Requirement. The response should be the lines of the data, starting at the first and ending at the one that contains "theorem test_decode_shape : decode", copied without change.

Data section.

-- ==== Sys2Proof/Tests/Slice0.lean ====
section
/-! SUPPORT. The model's own tests: command words written out from 30 R60, the spec's vectors (95), an ill-formed term
for each check of WellFormed, and a witness for the hypotheses of each statement. -/

namespace Sys2Proof.Tests

open Sys2Proof Sys2Proof.Machine

/-! ## Helpers -/

/-- The next state, if there is one. -/
def after (o : Host.Outcome State Fault Refusal) : Option State :=
  match o with
  | .next t => some t
  | _ => none

/-- STATUS and CAUSE after a command. -/
def flagsAfter (i : Instr) (s : State) : Option (Byte × Byte) := (after (exec i s)).map fun t => (t.status, t.cause)

/-- The valid samples of TX after a command. -/
def txAfter (i : Instr) (s : State) : Option (List Scalar) :=
  (after (exec i s)).map fun t => (List.range t.txlen).map t.txAt

/-- The valid bits of BO after a command. -/
def boAfter (i : Instr) (s : State) : Option (List Bit) :=
  (after (exec i s)).map fun t => (List.range t.bolen).map t.boAt

/-- A rational numeral. -/
def num (p : Int) (q : Nat) : Scalar := .rat (mkRat p q)

/-- The instance of the tests. -/
def tiny : Params := { Params.default with txcap := 40, rxcap := 40, bicap := 4, bocap := 4 }

/-- The configuration of V-MOD-1 and V-DMB-1. -/
def base : State :=
  { State.reset with par := tiny, f0 := num 1 1, f1 := num 2 1, fs := num 8 1, symdur := num 1 2, amp := num 1 1 }

/-- The configuration of V-DMR-2, with windows of one sample. -/
def robust : State :=
  { State.reset with par := tiny, f0 := num 100 1, f1 := num 200 1, fs := num 800 1, symdur := num 1 800, bw := num 40 1 }

/-- Samples in RX. -/
def withRx (s : State) (xs : List Scalar) : State :=
  { s with rx := (Mem.unwritten Scalar).replace (scalarDefault .rx) xs, rxlen := xs.length }

/-- The operands of V-OSC-1. -/
def oscBase : State :=
  { base with ofreq := num 1 1, odur := num 1 1, oamp := num 1 1, ophase := num 0 1 }

/-! ## Decoding, from the encodings of 30 R60, R61 -/

theorem test_decode_osc : decode 0b00000001#8 = .ok .osc := by rfl
theorem test_decode_shape : decode 0b00000010#8 = .ok .shape := by rfl
theorem test_decode_mod : decode 0b00000011#8 = .ok .mod := by rfl
theorem test_decode_demodb : decode 0b00000100#8 = .ok .demodb := by rfl
theorem test_decode_demodr : decode 0b00000101#8 = .ok .demodr := by rfl

/-- 30 R63: OP = 0, 6, 7 with RSV = 0. -/
theorem test_decode_unused : decode 0x00#8 = .error .opUnused ∧ decode 0x06#8 = .error .opUnused ∧
    decode 0x07#8 = .error .opUnused := ⟨rfl, rfl, rfl⟩

/-- V-FLT-1: OP = 1 with RSV not 0. -/
theorem test_decode_reserved : decode 0x81#8 = .error .reservedBitsSet ∧ decode 0x09#8 = .error .reservedBitsSet :=
  ⟨rfl, rfl⟩

/-- No other Byte is a command (30 R64). -/
theorem test_decode_count : ((List.range 256).filter fun w => (decodeTableWord 8 w).isSome) = [1, 2, 3, 4, 5] := by
  decide +kernel
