-- ==== Sys2Proof/Machine/HostActions.lean ====
section
/-! DEFINITION. The seven host actions (40_pin_interface.md), a sequence of them, and the meanings of
the rows of spec/opcode_table.json that are one host action each. -/

namespace Sys2Proof.Machine

/-! ## The active operation's handlers (40_pin_interface.md R117) -/

/-- `op_on_clock()`. -/
def opOnClock (s : State) : Reply :=
  match s.op with
  | none => .stuck .noActiveOperation
  | some (.read r) =>
      if r.acc.Incomplete s.cfg then readAddressClock r s else readClock r s
  | some (.write w) =>
      if w.acc.Incomplete s.cfg then writeAddressClock w s else writeClock w s
  | some .writeEnable => wrenClock s
  | some .chipErase => eraseClock s

/-- `op_on_chip_enable()`. -/
def opOnChipEnable (s : State) : Reply :=
  match s.op with
  | none => .stuck .noActiveOperation
  | some (.read r) => if r.acc.Incomplete s.cfg then addressIncompleteEnd s else readEnd s
  | some (.write w) => if w.acc.Incomplete s.cfg then addressIncompleteEnd s else writeEnd w s
  | some .writeEnable => wrenEnd s
  | some .chipErase => eraseEnd s

/-! ## toggle_chip_enable -/

/-- `select()` (40_pin_interface.md R105). -/
def select (s : State) : State :=
  State.append { s with ce := .low, phase := .command, ir := 0x00#8, irCount := 8 } .enableToggle

/-- The deselecting part of `end_command()`: the operation is discarded, the instruction register
cleared, the chip deselected, the event logged (40_pin_interface.md R106). -/
def deselect (t : State) : State :=
  State.append { t with op := none, ir := 0x00#8, irCount := 0, phase := .deselected, ce := .high }
    .enableToggle

/-- `end_command()`: the handler's effects are kept if it succeeds and rolled back if it fails; the
chip deselects in both cases, and the handler's result is returned (40_pin_interface.md R106,
60_exceptions.md R263). -/
def endCommand (s : State) : Reply :=
  match rollback s (opOnChipEnable s) with
  | .done r t => .done r (deselect t)
  | .stuck f => .stuck f

/-- `toggle_chip_enable()` (40_pin_interface.md R104). -/
def toggleChipEnable (s : State) : Reply :=
  match s.phase with
  | .deselected => succeed (select s)
  | .command => raise .protocolViolation s
  | .operation => endCommand s

/-! ## toggle_serial_input, toggle_clock, wait_for_write_complete, the getters -/

/-- `toggle_serial_input()` (40_pin_interface.md R108): the Deselected check comes first. -/
def toggleSerialInput (s : State) : Reply :=
  if s.phase = .deselected then raise .protocolViolation s
  else if lastWasInput s then raise .protocolViolation s
  else succeed (State.append { s with si := toggled s.si } .inputToggle)

/-- `toggle_clock()` (40_pin_interface.md R109 to R112). -/
def toggleClock (s : State) : Reply :=
  match s.phase with
  | .deselected => raise .protocolViolation s
  | .command => logged .clockPulse (commandClock s)
  | .operation => logged .clockPulse (opOnClock s)

/-- `wait_for_write_complete()`: it is logged and does nothing else (40_pin_interface.md R114). -/
def waitForWriteComplete (s : State) : Reply := succeed (s.append .waitForWrite)

/-- The level of a pin (40_pin_interface.md R101 to R103). -/
def pinLevel (s : State) : PinName → Pin
  | .chipEnable => s.ce
  | .serialInput => s.si
  | .serialOutput => s.so

/-- A getter returns the level and changes nothing (40_pin_interface.md R101 to R103). -/
def readPin (p : PinName) (s : State) : Reply := .done (.pin (pinLevel s p)) s

/-! ## Performing host actions -/

/-- One logged host action (47_event_log.md R241). -/
def actEvent : Event → State → Reply
  | .enableToggle, s => toggleChipEnable s
  | .inputToggle, s => toggleSerialInput s
  | .clockPulse, s => toggleClock s
  | .waitForWrite, s => waitForWriteComplete s

/-- One host action (40_pin_interface.md R100). -/
def act : HostAction → State → Reply
  | .event e, s => actEvent e s
  | .getter p, s => readPin p s

/-- Host actions performed one after another, whatever each one returns (00_scope.md R10,
20_memory.md R72): their results in order, and the state after the last one. -/
def perform : List HostAction → State → Except Fault (List Result × State)
  | [], s => .ok ([], s)
  | a :: rest, s =>
      match act a s with
      | .stuck f => .error f
      | .done r t =>
          match perform rest t with
          | .error f => .error f
          | .ok (rs, u) => .ok (r :: rs, u)

/-- Host actions performed on an instance as one step, which returns all their results. An instance
with an illegal configuration has no behaviour (00_scope.md R5). -/
def conduct (as : List HostAction) (s : State) : Host.Outcome State Fault Refusal :=
  if s.cfg.Legal then
    match perform as s with
    | .ok (rs, t) => .next { t with returned := rs }
    | .error f => .fault f
  else .refused .illegalConfiguration

/-! ## The meanings of the host-action rows -/

/-- CE (toggle_chip_enable), 40_pin_interface.md R104. -/
def execCe (s : State) : Host.Outcome State Fault Refusal := conduct [.event .enableToggle] s

/-- SI (toggle_serial_input), 40_pin_interface.md R108. -/
def execSi (s : State) : Host.Outcome State Fault Refusal := conduct [.event .inputToggle] s

/-- CLK (toggle_clock), 40_pin_interface.md R109. -/
def execClk (s : State) : Host.Outcome State Fault Refusal := conduct [.event .clockPulse] s

/-- WAIT (wait_for_write_complete), 40_pin_interface.md R114. -/
def execWaitForWrite (s : State) : Host.Outcome State Fault Refusal :=
  conduct [.event .waitForWrite] s

/-- get_chip_enable, 40_pin_interface.md R101. -/
def execGetChipEnable (s : State) : Host.Outcome State Fault Refusal :=
  conduct [.getter .chipEnable] s

/-- get_serial_input, 40_pin_interface.md R102. -/
def execGetSerialInput (s : State) : Host.Outcome State Fault Refusal :=
  conduct [.getter .serialInput] s

/-- get_serial_output, 40_pin_interface.md R103. -/
def execGetSerialOutput (s : State) : Host.Outcome State Fault Refusal :=
  conduct [.getter .serialOutput] s

end Sys2Proof.Machine
end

Completed task.
-- ==== Sys2Proof/Tests/Slice0.lean ====
section
/-! SUPPORT. The model's own tests: command words written out from 30 R60, the spec's vectors (95), an ill-formed term
for each check of WellFormed, and a witness for the hypotheses of each statement. -/

namespace Sys2Proof.Tests

open Sys2Proof Sys2Proof.Machine

/-! ## Helpers -/

/-- The next state, if there is one. -/
def after (o : Host.Outcome State Fault Refusal) : Option State :=
  match o with
  | .next t => some t
  | _ => none

/-- STATUS and CAUSE after a command. -/
def flagsAfter (i : Instr) (s : State) : Option (Byte × Byte) := (after (exec i s)).map fun t => (t.status, t.cause)

/-- The valid samples of TX after a command. -/
def txAfter (i : Instr) (s : State) : Option (List Scalar) :=
  (after (exec i s)).map fun t => (List.range t.txlen).map t.txAt

/-- The valid bits of BO after a command. -/
def boAfter (i : Instr) (s : State) : Option (List Bit) :=
  (after (exec i s)).map fun t => (List.range t.bolen).map t.boAt

/-- A rational numeral. -/
def num (p : Int) (q : Nat) : Scalar := .rat (mkRat p q)

/-- The instance of the tests. -/
def tiny : Params := { Params.default with txcap := 40, rxcap := 40, bicap := 4, bocap := 4 }

/-- The configuration of V-MOD-1 and V-DMB-1. -/
def base : State :=
  { State.reset with par := tiny, f0 := num 1 1, f1 := num 2 1, fs := num 8 1, symdur := num 1 2, amp := num 1 1 }

/-- The configuration of V-DMR-2, with windows of one sample. -/
def robust : State :=
  { State.reset with par := tiny, f0 := num 100 1, f1 := num 200 1, fs := num 800 1, symdur := num 1 800, bw := num 40 1 }

/-- Samples in RX. -/
def withRx (s : State) (xs : List Scalar) : State :=
  { s with rx := (Mem.unwritten Scalar).replace (scalarDefault .rx) xs, rxlen := xs.length }

/-- The operands of V-OSC-1. -/
def oscBase : State :=
  { base with ofreq := num 1 1, odur := num 1 1, oamp := num 1 1, ophase := num 0 1 }

/-! ## Decoding, from the encodings of 30 R60, R61 -/

theorem test_decode_osc : decode 0b00000001#8 = .ok .osc := by rfl
theorem test_decode_shape : decode 0b00000010#8 = .ok .shape := by rfl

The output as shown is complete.